OLIVEN

Die Olive Olea Europea galt fälschlicherweise seit jeher als eine Kultur mit einem geringen Wasserbedarf, sodass die Bewässerung nur dem Olivenanbau der Tafelolive vorbehalten war. Heute wird fast der gesamte intensive und traditionelle Olivenanbau bewässert, um folgende Resultate zu erlagen:

Die Sorte benötigt eine große Lichteinstrahlung, eine geringe Luftfeuchtigkeit, keine tiefen Temperaturen und mittelschwere, gut entwässerte Böden ohne Wurzelasphyxie. Ihr Wurzelapparat liegt an der Oberfläche, kann jedoch auch Wurzeln entwickeln, die sich beträchtlich vom Stamm entfernen können. Diese Sorte weist morphologische, anatomische und physiologische Eigenschaften auf, durch die sie auch einem Wassermangel widerstehen kann. Durchschnittlich kann davon ausgegangen werden, dass der Tagesverbrauch eines gesunden erwachsenen Olivenbaums zwischen 1.0-1.2 Liter Wasser pro Quadratmeter Blattfläche liegt.

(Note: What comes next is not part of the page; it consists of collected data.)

theorem assignPiece (side : Side) (n : Nat) (s : State) : EntriesKept s (assignPiece side n s) := by
  have hmod := EntriesKept.modEntry (n := n) (f := fun e => { e with status := .assigned, carriage := some side })
    (fun _ => rfl) (fun _ => by simp) s
  refine hmod.trans (.of_list fun x => ?_)
  simp only [Machine.assignPiece, list_placeOrder, list_modCarriage, list_modSpindle]

theorem selectFor (side : Side) (s : State) : EntriesKept s (selectFor side s) :=
  selectFor_keeps (P := EntriesKept s) (fun _ ht => ht.trans (.of_list fun _ => rfl))
    (fun _ e _ ht _ _ => ht.trans (.assignPiece side e.spindle _)) s (.refl s)

theorem selectBoth (s : State) : EntriesKept s (selectBoth s) := (selectFor .A s).trans (selectFor .B _)

theorem takeBackPiece (side : Side) (s : State) : EntriesKept s (takeBackPiece side s) := by
  unfold Machine.takeBackPiece
  split
  · next n _ =>
    have hdown : EntriesKept s (modSpindle n (fun p => { p with state := .down, listStatus := .waiting }) s) :=
      .of_list fun x => list_modSpindle ..
    exact hdown.trans (EntriesKept.modEntry (n := n) (f := fun e => { e with status := .waiting, carriage := none })
      (fun _ => rfl) (fun _ => by simp) _)
  · exact .refl s

theorem parkCarriage (side : Side) (s : State) : EntriesKept s (parkCarriage side s) := by
  have hplace (t : State) : EntriesKept t (placeOrder side .park t) := .of_list fun _ => rfl
  unfold Machine.parkCarriage
  split
  · exact hplace s
  · exact (takeBackPiece side s).trans (hplace _)
  · exact (takeBackPiece side s).trans (hplace _)
  all_goals exact .refl s

end EntriesKept

/-! ### Carriages -/

theorem carriage_assignPiece_other {side x : Side} (h : ¬ x = side) (n : Nat) (s : State) :
    (assignPiece side n s).carriage x = s.carriage x :=
  (carriage_modCarriage ..).trans ((if_neg h).trans ((carriage_modCarriage ..).trans ((if_neg h).trans (carriage_modSpindle ..))))

/-- A carriage given a PIECE is ASSIGNED with it in its slot (R80, R92). -/
theorem assignPiece_gives (side : Side) (n : Nat) (s : State) :
    ((assignPiece side n s).carriage side).state = .assigned ∧
    ((assignPiece side n s).carriage side).slot =
      some { kind := .piece n (positionOf n), number := (s.carriage side).nextNumber, collected := false } := by
  have hgive {t : State} (h : t.carriage side = s.carriage side) (f : Carriage → Carriage)
      (hf : (f (s.carriage side)).nextNumber = (s.carriage side).nextNumber) :
      ((placeOrder side (.piece n (positionOf n)) (modCarriage side f t)).carriage side).state = .assigned ∧
      ((placeOrder side (.piece n (positionOf n)) (modCarriage side f t)).carriage side).slot =
        some { kind := .piece n (positionOf n), number := (s.carriage side).nextNumber, collected := false } := by
    rw [placeOrder, carriage_modCarriage_self, carriage_modCarriage_self, h, ← hf]
    exact ⟨rfl, rfl⟩
  exact hgive (carriage_modSpindle n (fun q => { q with state := .servicing, listStatus := .assigned }) side
      (modEntry n (fun e => { e with status := .assigned, carriage := some side }) s))
    (fun c => { c with direction := c.direction.toward c.position (positionOf n) }) rfl

/-- Selection for one carriage leaves the other. -/
theorem carriage_selectFor_other {side x : Side} (h : ¬ x = side) (s : State) :
    (selectFor side s).carriage x = s.carriage x :=
  selectFor_keeps (P := fun t => t.carriage x = s.carriage x)
    (fun _ ht => (carriage_modCarriage ..).trans ((if_neg h).trans ht))
    (fun _ _ _ ht _ _ => (carriage_assignPiece_other h ..).trans ht) s rfl

/-- Selection for one side leaves the other's list, its own entries being of the side. -/
theorem list_selectFor_other {side x : Side} (h : ¬ x = side) {s : State} (hs : ∀ e ∈ s.list side, sideOf e.spindle = side) :
    (selectFor side s).list x = s.list x := by
  refine (selectFor_keeps (P := fun t => t.list x = s.list x ∧ ∀ e ∈ t.list side, sideOf e.spindle = side)
    (fun t ht => ht) (fun t e he ht _ _ => ?_) s ⟨rfl, hs⟩).1
  obtain ⟨hx, hside⟩ := ht
  refine ⟨?_, (EntriesKept.assignPiece side e.spindle t).sides hside⟩
  rw [← hx]
  simp only [assignPiece, list_placeOrder, list_modCarriage, list_modSpindle]
  rw [list_modEntry, if_neg (by rw [hside e he]; exact h)]

/-! ### What selection comes to -/

/-- Both sweeps reach every position between them. -/
theorem reaches_either (d : Direction) (c p : Nat) : d.reaches c p = true ∨ d.reverse.reaches c p = true := by
  cases d with
  | up => exact (Nat.le_total c p).imp decide_eq_true decide_eq_true
  | down => exact (Nat.le_total p c).imp decide_eq_true decide_eq_true

theorem mem_of_leastBy {before : Entry → Entry → Bool} {p : Entry → Bool} {l : List Entry} {e : Entry}
    (h : leastBy before (l.filter p) = some e) : e ∈ l ∧ p e = true := List.mem_filter.mp (leastBy_mem h)

theorem false_of_leastBy_eq_none {before : Entry → Entry → Bool} {p : Entry → Bool} {l : List Entry}
    (h : leastBy before (l.filter p) = none) {e : Entry} (he : e ∈ l) : p e = false :=
  Bool.eq_false_of_not_eq_true (List.filter_eq_nil_iff.mp (leastBy_eq_none.mp h) e he)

Für die Berechnung der Bewässerungsvolumen, die der Kultur zuzuführen sind, muss ein kc-Wert (Pflanzenkoeffizient) von 0.5 – 0.7 berücksichtigt werden, der in grasbewachsenen Anlagen, die in warmen und trockenen Zonen liegen, auch einen Wert von 1.0 annehmen kann.  Durchschnittlich beträgt der saisonbedingte Wasserverbrauch  etwa 2000 – 2500 mc/Ha/Jahr.

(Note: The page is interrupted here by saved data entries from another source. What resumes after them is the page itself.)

/-- The bytes of an instruction in memory order: the opcode byte of R313, then the operand bytes of R301, low byte
before high byte (R210). -/
def encode : Instr → List Byte
  | .undecodable op => [op]
  | .brk => [0x00]
  | .oraIzx b1 => [0x01, b1]
  | .sloIzx b1 => [0x03, b1]
  | .nopZp04 b1 => [0x04, b1]
  | .oraZp b1 => [0x05, b1]
  | .aslZp b1 => [0x06, b1]
  | .sloZp b1 => [0x07, b1]
  | .php => [0x08]
  | .oraImm b1 => [0x09, b1]
  | .aslAcc => [0x0A]
  | .nopAbs0C b1 b2 => [0x0C, b1, b2]
  | .oraAbs b1 b2 => [0x0D, b1, b2]
  | .aslAbs b1 b2 => [0x0E, b1, b2]
  | .sloAbs b1 b2 => [0x0F, b1, b2]
  | .bpl b1 => [0x10, b1]
  | .oraIzy b1 => [0x11, b1]
  | .sloIzy b1 => [0x13, b1]
  | .nopZpx14 b1 => [0x14, b1]
  | .oraZpx b1 => [0x15, b1]
  | .aslZpx b1 => [0x16, b1]
  | .sloZpx b1 => [0x17, b1]
  | .clc => [0x18]
  | .oraAby b1 b2 => [0x19, b1, b2]
  | .nop1A => [0x1A]
  | .sloAby b1 b2 => [0x1B, b1, b2]
  | .nopAbx1C b1 b2 => [0x1C, b1, b2]
  | .oraAbx b1 b2 => [0x1D, b1, b2]
  | .aslAbx b1 b2 => [0x1E, b1, b2]
  | .sloAbx b1 b2 => [0x1F, b1, b2]
  | .jsr b1 b2 => [0x20, b1, b2]
  | .andIzx b1 => [0x21, b1]
  | .rlaIzx b1 => [0x23, b1]
  | .bitZp b1 => [0x24, b1]
  | .andZp b1 => [0x25, b1]
  | .rolZp b1 => [0x26, b1]
  | .rlaZp b1 => [0x27, b1]
  | .plp => [0x28]
  | .andImm b1 => [0x29, b1]
  | .rolAcc => [0x2A]
  | .bitAbs b1 b2 => [0x2C, b1, b2]
  | .andAbs b1 b2 => [0x2D, b1, b2]
  | .rolAbs b1 b2 => [0x2E, b1, b2]
  | .rlaAbs b1 b2 => [0x2F, b1, b2]
  | .bmi b1 => [0x30, b1]
  | .andIzy b1 => [0x31, b1]
  | .rlaIzy b1 => [0x33, b1]
  | .nopZpx34 b1 => [0x34, b1]
  | .andZpx b1 => [0x35, b1]
  | .rolZpx b1 => [0x36, b1]
  | .rlaZpx b1 => [0x37, b1]
  | .sec => [0x38]
  | .andAby b1 b2 => [0x39, b1, b2]
  | .nop3A => [0x3A]
  | .rlaAby b1 b2 => [0x3B, b1, b2]
  | .nopAbx3C b1 b2 => [0x3C, b1, b2]
  | .andAbx b1 b2 => [0x3D, b1, b2]
  | .rolAbx b1 b2 => [0x3E, b1, b2]
  | .rlaAbx b1 b2 => [0x3F, b1, b2]
  | .rti => [0x40]
  | .eorIzx b1 => [0x41, b1]
  | .sreIzx b1 => [0x43, b1]
  | .nopZp44 b1 => [0x44, b1]
  | .eorZp b1 => [0x45, b1]
  | .lsrZp b1 => [0x46, b1]
  | .sreZp b1 => [0x47, b1]
  | .pha => [0x48]
  | .eorImm b1 => [0x49, b1]
  | .lsrAcc => [0x4A]
  | .jmpAbs b1 b2 => [0x4C, b1, b2]
  | .eorAbs b1 b2 => [0x4D, b1, b2]
  | .lsrAbs b1 b2 => [0x4E, b1, b2]
  | .sreAbs b1 b2 => [0x4F, b1, b2]
  | .bvc b1 => [0x50, b1]
  | .eorIzy b1 => [0x51, b1]
  | .sreIzy b1 => [0x53, b1]
  | .nopZpx54 b1 => [0x54, b1]
  | .eorZpx b1 => [0x55, b1]
  | .lsrZpx b1 => [0x56, b1]
  | .sreZpx b1 => [0x57, b1]
  | .cli => [0x58]
  | .eorAby b1 b2 => [0x59, b1, b2]
  | .nop5A => [0x5A]
  | .sreAby b1 b2 => [0x5B, b1, b2]
  | .nopAbx5C b1 b2 => [0x5C, b1, b2]
  | .eorAbx b1 b2 => [0x5D, b1, b2]
  | .lsrAbx b1 b2 => [0x5E, b1, b2]
  | .sreAbx b1 b2 => [0x5F, b1, b2]
  | .rts => [0x60]
  | .adcIzx b1 => [0x61, b1]
  | .rraIzx b1 => [0x63, b1]
  | .nopZp64 b1 => [0x64, b1]
  | .adcZp b1 => [0x65, b1]
  | .rorZp b1 => [0x66, b1]
  | .rraZp b1 => [0x67, b1]
  | .pla => [0x68]
  | .adcImm b1 => [0x69, b1]
  | .rorAcc => [0x6A]
  | .jmpInd b1 b2 => [0x6C, b1, b2]
  | .adcAbs b1 b2 => [0x6D, b1, b2]
  | .rorAbs b1 b2 => [0x6E, b1, b2]
  | .rraAbs b1 b2 => [0x6F, b1, b2]
  | .bvs b1 => [0x70, b1]
  | .adcIzy b1 => [0x71, b1]
  | .rraIzy b1 => [0x73, b1]
  | .nopZpx74 b1 => [0x74, b1]
  | .adcZpx b1 => [0x75, b1]
  | .rorZpx b1 => [0x76, b1]
  | .rraZpx b1 => [0x77, b1]
  | .sei => [0x78]
  | .adcAby b1 b2 => [0x79, b1, b2]
  | .nop7A => [0x7A]
  | .rraAby b1 b2 => [0x7B, b1, b2]
  | .nopAbx7C b1 b2 => [0x7C, b1, b2]
  | .adcAbx b1 b2 => [0x7D, b1, b2]
  | .rorAbx b1 b2 => [0x7E, b1, b2]
  | .rraAbx b1 b2 => [0x7F, b1, b2]
  | .nopImm80 b1 => [0x80, b1]
  | .staIzx b1 => [0x81, b1]
  | .nopImm82 b1 => [0x82, b1]
  | .saxIzx b1 => [0x83, b1]
  | .styZp b1 => [0x84, b1]
  | .staZp b1 => [0x85, b1]
  | .stxZp b1 => [0x86, b1]
  | .saxZp b1 => [0x87, b1]
  | .dey => [0x88]
  | .nopImm89 b1 => [0x89, b1]
  | .txa => [0x8A]
  | .styAbs b1 b2 => [0x8C, b1, b2]
  | .staAbs b1 b2 => [0x8D, b1, b2]
  | .stxAbs b1 b2 => [0x8E, b1, b2]
  | .saxAbs b1 b2 => [0x8F, b1, b2]
  | .bcc b1 => [0x90, b1]
  | .staIzy b1 => [0x91, b1]
  | .styZpx b1 => [0x94, b1]
  | .staZpx b1 => [0x95, b1]
  | .stxZpy b1 => [0x96, b1]
  | .saxZpy b1 => [0x97, b1]
  | .tya => [0x98]
  | .staAby b1 b2 => [0x99, b1, b2]
  | .txs => [0x9A]
  | .staAbx b1 b2 => [0x9D, b1, b2]
  | .ldyImm b1 => [0xA0, b1]
  | .ldaIzx b1 => [0xA1, b1]
  | .ldxImm b1 => [0xA2, b1]
  | .laxIzx b1 => [0xA3, b1]
  | .ldyZp b1 => [0xA4, b1]
  | .ldaZp b1 => [0xA5, b1]
  | .ldxZp b1 => [0xA6, b1]
  | .laxZp b1 => [0xA7, b1]
  | .tay => [0xA8]
  | .ldaImm b1 => [0xA9, b1]
  | .tax => [0xAA]
  | .ldyAbs b1 b2 => [0xAC, b1, b2]
  | .ldaAbs b1 b2 => [0xAD, b1, b2]
  | .ldxAbs b1 b2 => [0xAE, b1, b2]
  | .laxAbs b1 b2 => [0xAF, b1, b2]
  | .bcs b1 => [0xB0, b1]
  | .ldaIzy b1 => [0xB1, b1]
  | .laxIzy b1 => [0xB3, b1]
  | .ldyZpx b1 => [0xB4, b1]
  | .ldaZpx b1 => [0xB5, b1]
  | .ldxZpy b1 => [0xB6, b1]
  | .laxZpy b1 => [0xB7, b1]
  | .clv => [0xB8]
  | .ldaAby b1 b2 => [0xB9, b1, b2]
  | .tsx => [0xBA]
  | .ldyAbx b1 b2 => [0xBC, b1, b2]
  | .ldaAbx b1 b2 => [0xBD, b1, b2]
  | .ldxAby b1 b2 => [0xBE, b1, b2]
  | .laxAby b1 b2 => [0xBF, b1, b2]
  | .cpyImm b1 => [0xC0, b1]
  | .cmpIzx b1 => [0xC1, b1]
  | .nopImmC2 b1 => [0xC2, b1]
  | .dcpIzx b1 => [0xC3, b1]
  | .cpyZp b1 => [0xC4, b1]
  | .cmpZp b1 => [0xC5, b1]
  | .decZp b1 => [0xC6, b1]
  | .dcpZp b1 => [0xC7, b1]
  | .iny => [0xC8]
  | .cmpImm b1 => [0xC9, b1]
  | .dex => [0xCA]
  | .cpyAbs b1 b2 => [0xCC, b1, b2]
  | .cmpAbs b1 b2 => [0xCD, b1, b2]
  | .decAbs b1 b2 => [0xCE, b1, b2]
  | .dcpAbs b1 b2 => [0xCF, b1, b2]
  | .bne b1 => [0xD0, b1]
  | .cmpIzy b1 => [0xD1, b1]
  | .dcpIzy b1 => [0xD3, b1]
  | .nopZpxD4 b1 => [0xD4, b1]
  | .cmpZpx b1 => [0xD5, b1]
  | .decZpx b1 => [0xD6, b1]
  | .dcpZpx b1 => [0xD7, b1]
  | .cld => [0xD8]
  | .cmpAby b1 b2 => [0xD9, b1, b2]
  | .nopDA => [0xDA]
  | .dcpAby b1 b2 => [0xDB, b1, b2]
  | .nopAbxDC b1 b2 => [0xDC, b1, b2]
  | .cmpAbx b1 b2 => [0xDD, b1, b2]
  | .decAbx b1 b2 => [0xDE, b1, b2]
  | .dcpAbx b1 b2 => [0xDF, b1, b2]
  | .cpxImm b1 => [0xE0, b1]
  | .sbcIzx b1 => [0xE1, b1]
  | .nopImmE2 b1 => [0xE2, b1]
  | .iscIzx b1 => [0xE3, b1]
  | .cpxZp b1 => [0xE4, b1]
  | .sbcZp b1 => [0xE5, b1]
  | .incZp b1 => [0xE6, b1]
  | .iscZp b1 => [0xE7, b1]
  | .inx => [0xE8]
  | .sbcImm b1 => [0xE9, b1]
  | .nop => [0xEA]
  | .sbcImmEB b1 => [0xEB, b1]
  | .cpxAbs b1 b2 => [0xEC, b1, b2]
  | .sbcAbs b1 b2 => [0xED, b1, b2]
  | .incAbs b1 b2 => [0xEE, b1, b2]
  | .iscAbs b1 b2 => [0xEF, b1, b2]
  | .beq b1 => [0xF0, b1]
  | .sbcIzy b1 => [0xF1, b1]
  | .iscIzy b1 => [0xF3, b1]
  | .nopZpxF4 b1 => [0xF4, b1]
  | .sbcZpx b1 => [0xF5, b1]
  | .incZpx b1 => [0xF6, b1]
  | .iscZpx b1 => [0xF7, b1]
  | .sed => [0xF8]
  | .sbcAby b1 b2 => [0xF9, b1, b2]
  | .nopFA => [0xFA]
  | .iscAby b1 b2 => [0xFB, b1, b2]
  | .nopAbxFC b1 b2 => [0xFC, b1, b2]
  | .sbcAbx b1 b2 => [0xFD, b1, b2]
  | .incAbx b1 b2 => [0xFE, b1, b2]
  | .iscAbx b1 b2 => [0xFF, b1, b2]

/-- The length of an instruction in bytes (R301). -/
def Instr.length (i : Instr) : Nat := (encode i).length

/-- `n` bytes of the number `w`, the least significant first: the order in which the hardware stores them (R210). -/
def littleEndian (w : Nat) : Nat → List Byte
  | 0 => []
  | n + 1 => BitVec.ofNat 8 w :: littleEndian (w / 256) n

Noch wichtiger wird die Bewässerung in dem modernen, superintensiven Olivenanbau, der 1600 – 1900 Pflanzen pro Hektar vorsieht, was den Wasserbedarf dementsprechend erhöht.

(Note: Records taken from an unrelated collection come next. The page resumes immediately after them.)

/-- What a store of `v` at `a` does to memory: a cell of work RAM holds `v`; every address that does not name the cell
stored to reads as before (with a Mapper that switches banks, when the store is not one of the cartridge window); with
the fixed mapping a store of the cartridge window changes no byte (R208, R247). -/
def MemoryAfterStore (s t : State) (a : Addr) (v : Byte) : Prop :=
  (a.toNat < 0x2000 → s.ram.rising = true → memByte t a = some v) ∧
    (s.cart.fixed = true ∨ a.toNat < 0x4020 → ∀ b, ¬SameCell b a → memByte t b = memByte s b) ∧
    (s.cart.fixed = true → 0x2000 ≤ a.toNat → MemoryKept s t)

/-! ## Shapes of instruction: the word, the instruction it decodes to, and what the instruction does in every state -/

/-- An instruction on registers only: `eff` of the registers, `cost` cycles, nothing else changes. -/
def Registers (word : List Byte) (i : Instr) (cost : Nat) (eff : Cpu → Cpu) : Prop :=
  decode word = .ok (i, []) ∧ ∀ s : State, ∃ t, exec i s = .next t ∧
    t.cpu = eff { s.cpu with pc := after word s } ∧ t.cyc = s.cyc + cost ∧ RestOf s t ∧ MemoryKept s t

/-- The accumulator form of a change of a byte. -/
def onA (f : Byte → Bool → Byte × Option Bool) (c : Cpu) : Cpu :=
  let w := f c.a c.p.c
  zeroNeg w.1 { c with a := w.1, p := carry w.2 c.p }

/-- An instruction that reads one byte at the address its mode gives: one read, with its side effects; one cycle more on
a page cross where the table marks the row `+p`; memory is unchanged. -/
def Reads (word : List Byte) (i : Instr) (m : Mode) (base : Nat) (plusP : Bool) (eff : Byte → Cpu → Cpu) : Prop :=
  decode word = .ok (i, []) ∧ ∀ s : State, ∃ t, exec i s = .next t ∧
    let r := m.resolve (s.setPc (after word s))
    let v := read8 r.ea r.st
    t.cpu = eff v.1 { s.cpu with pc := after word s } ∧
    t.cyc = s.cyc + base + (if plusP = true ∧ r.crossed = true then 1 else 0) ∧ RestOf v.2 t ∧ MemoryKept s t

/-- An instruction that stores one byte of the registers and reads no operand: one write; sprite DMA adds its cycles. -/
def Stores (word : List Byte) (i : Instr) (m : Mode) (base : Nat) (src : Cpu → Byte) : Prop :=
  decode word = .ok (i, []) ∧ ∀ s : State, ∃ t, exec i s = .next t ∧
    let r := m.resolve (s.setPc (after word s))
    t.cpu = { s.cpu with pc := after word s } ∧
    t.cyc = s.cyc + base + (if r.ea = 0x4014 then 513 + (s.cyc + base) % 2 else 0) ∧
    RestOf (write8 r.ea (src s.cpu) r.st) t ∧ MemoryAfterStore s t r.ea (src s.cpu)

/-- A read-modify-write instruction: one read, `f` of the byte and the carry, one write of the same address; then `eff`
of the byte written on the registers, with the carry out. -/
def Modifies (word : List Byte) (i : Instr) (m : Mode) (base : Nat) (f : Byte → Bool → Byte × Option Bool)
    (eff : Byte → Cpu → Cpu) : Prop :=
  decode word = .ok (i, []) ∧ ∀ s : State, ∃ t, exec i s = .next t ∧
    let r := m.resolve (s.setPc (after word s))
    let v := read8 r.ea r.st
    let w := f v.1 s.p.c
    t.cpu = eff w.1 { s.cpu with pc := after word s, p := carry w.2 s.p } ∧
    t.cyc = s.cyc + base + (if r.ea = 0x4014 then 513 + (s.cyc + base) % 2 else 0) ∧
    RestOf (write8 r.ea w.1 v.2) t ∧ MemoryAfterStore s t r.ea w.1

/-- An instruction that does nothing: PC moves past it and `cost` cycles pass. -/
def Skips (word : List Byte) (i : Instr) (cost : State → Nat) : Prop :=
  decode word = .ok (i, []) ∧ ∀ s : State, ∃ t, exec i s = .next t ∧
    t.cpu = { s.cpu with pc := after word s } ∧ t.cyc = s.cyc + cost s ∧ RestOf s t ∧ MemoryKept s t

/-- A branch (R464): on `taken` the target is the next instruction's address plus the signed displacement, 3 cycles on
the same page and 4 on another; else the next instruction, 2 cycles. -/
def Branch (word : List Byte) (i : Instr) (b1 : Byte) (taken : Flags → Bool) : Prop :=
  decode word = .ok (i, []) ∧ ∀ s : State, ∃ t, exec i s = .next t ∧
    let next := after word s
    let target := BitVec.ofInt 16 (next.toNat + b1.toInt)
    t.cpu = { s.cpu with pc := if taken s.p then target else next } ∧
    t.cyc = s.cyc + 2 +
      (if taken s.p = true then 1 + (if target.toNat / 256 = next.toNat / 256 then 0 else 1) else 0) ∧
    RestOf s t ∧ MemoryKept s t

/-! ## The stack and the status image -/

/-- The byte image of the status register (R110), as a number. -/
def image (p : Flags) (brk : Bool) : Byte :=
  BitVec.ofNat 8 (128 * p.n.toNat + 64 * p.v.toNat + 32 + 16 * brk.toNat + 8 * p.d.toNat + 4 * p.i.toNat +
    2 * p.z.toNat + p.c.toNat)

/-- The flags of a pulled byte (R112). -/
def flags (v : Byte) : Flags where
  n := decide (v.toNat / 128 % 2 = 1)
  v := decide (v.toNat / 64 % 2 = 1)
  d := decide (v.toNat / 8 % 2 = 1)
  i := decide (v.toNat / 4 % 2 = 1)
  z := decide (v.toNat / 2 % 2 = 1)
  c := decide (v.toNat % 2 = 1)

/-- Bytes pushed, first to last (R17, R106): each slot holds its byte, and no other cell changes. -/
def Pushed (s t : State) (bytes : List Byte) : Prop :=
  (s.ram.rising = true → ∀ k, k < bytes.length → memByte t (pushSlot s k) = bytes[k]?) ∧
    ∀ a, (∀ k, k < bytes.length → ¬SameCell a (pushSlot s k)) → memByte t a = memByte s a

/-- What entering an interrupt does (R814): the return address, high byte first, and the status image are pushed; I is set
where `setI` says so; PC comes from the vector by two bus reads. A, X, Y, D and every other flag stay, and outside the
CPU registers, the clock, RAM and `db` nothing changes but what the vector reads do. -/
def Entered (s t : State) (ret : Addr) (brk setI : Bool) (vector : Addr) : Prop :=
  let u : State :=
    { s with
      sp := s.sp - 3
      p := { s.p with i := setI || s.p.i }
      ram := t.ram
      db := image s.p brk }
  let r := read16 vector u
  t.cpu = { u.cpu with pc := r.1 } ∧ RestOf r.2 t ∧ Pushed s t [hi ret, lo ret, image s.p brk]

/-! ## Devices -/

/-- The CPU addresses of PPU port `n` (R204, R605). -/
def PortAt (n : Nat) (a : Addr) : Prop := 0x2000 ≤ a.toNat ∧ a.toNat < 0x4000 ∧ a.toNat % 8 = n

/-- A condition as a number. -/
abbrev num (c : Bool) : Nat := c.toNat

/-- Bus reads of `n` bytes from an address on, one after the other, at addresses that wrap (R302 (1) and (3), R108, R316):
the bytes, and the state after. -/
def readBytes (a : Addr) : Nat → State → List Byte × State
  | 0, s => ([], s)
  | n + 1, s =>
    let r := read8 a s
    let rest := readBytes (a + 1) n r.2
    (r.1 :: rest.1, rest.2)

Auch für die Olive ist die Mikrobewässerung vom agronomischen Standpunkt aus die leistungsfähigste und wirtschaftlich günstigste Technik. Der Einsatz der Tropfschläuche Mono®, Tandem®, Junior® und Multibar® gestattet di Abgabe von Wasser und Nährlösung in einer optimalen Position zu den Wurzelapparaten. Der Durchsatz der Tropfschläuche schwankt zwischen 1,6 und 3.8 l/h und wird nach der Anlagenordnung, der Bodentypologie, der Qualität der Wasserressource und der Art des Olivenhains ausgewählt. In den Intensivanlagen mit Anlagenordnungen von 5 x 5 oder 6 x 6 wird es vorgezogen, einen oder zwei Tropfschläuche pro Reihe zu verwenden, mit Tropfern, die in einem Abstand zwischen 60 und 125 cm platziert werden, während bei superintensiven Olivenhainen mit Anlagenordnungen von 3.5 x 1.5 m ein Abstand von 50 cm empfohlen wird, sodass ein durchgehender feuchter Streifen geschaffen und die Entwicklung der Pflanzen mit einem sehr verringerten Wurzelapparat unterstützt wird. In den traditionellen Anlagen  können, um eine Wasserverschwendung zwischen den beiden Pflanzen zu vermeiden, auch Online-Tropfenschläuche wie iDrop® verwendet werden, mit einem Durchsatz von bis zu 8 l/h, die für jeden Baum in einer ausreichenden Zahl platziert werden.

Die Tropfschläuche können auf den Stützreihen oder auch am Boden verlegt werden. Eine Bewässerungspraxis, die sich bei der Bewässerung der Olive immer stärker verbreitet, ist die Untergrundverrieselung, bei der ein oder zwei Tropfschläuche pro Reihe im Boden verlegt werden. Die Vorteile hierfür sind offensichtlich:

Die Tropfschläuche von Irritec für die Untergrundverrieselung haben den Schutz ROOTGUARD® , der die Verteilerventile   vor einem Einwachsen der Wurzeln schützt. Die Installation des Systems erfolgt mechanisch mit vorgesehenen Ausrüstungen, durch die die Arbeit schneller und kostengünstiger wird. Bei traditionellen Olivenhainen beseitigt die Untergrundverrieselung die Kosten für Stützreihen und Verankerungspfähle.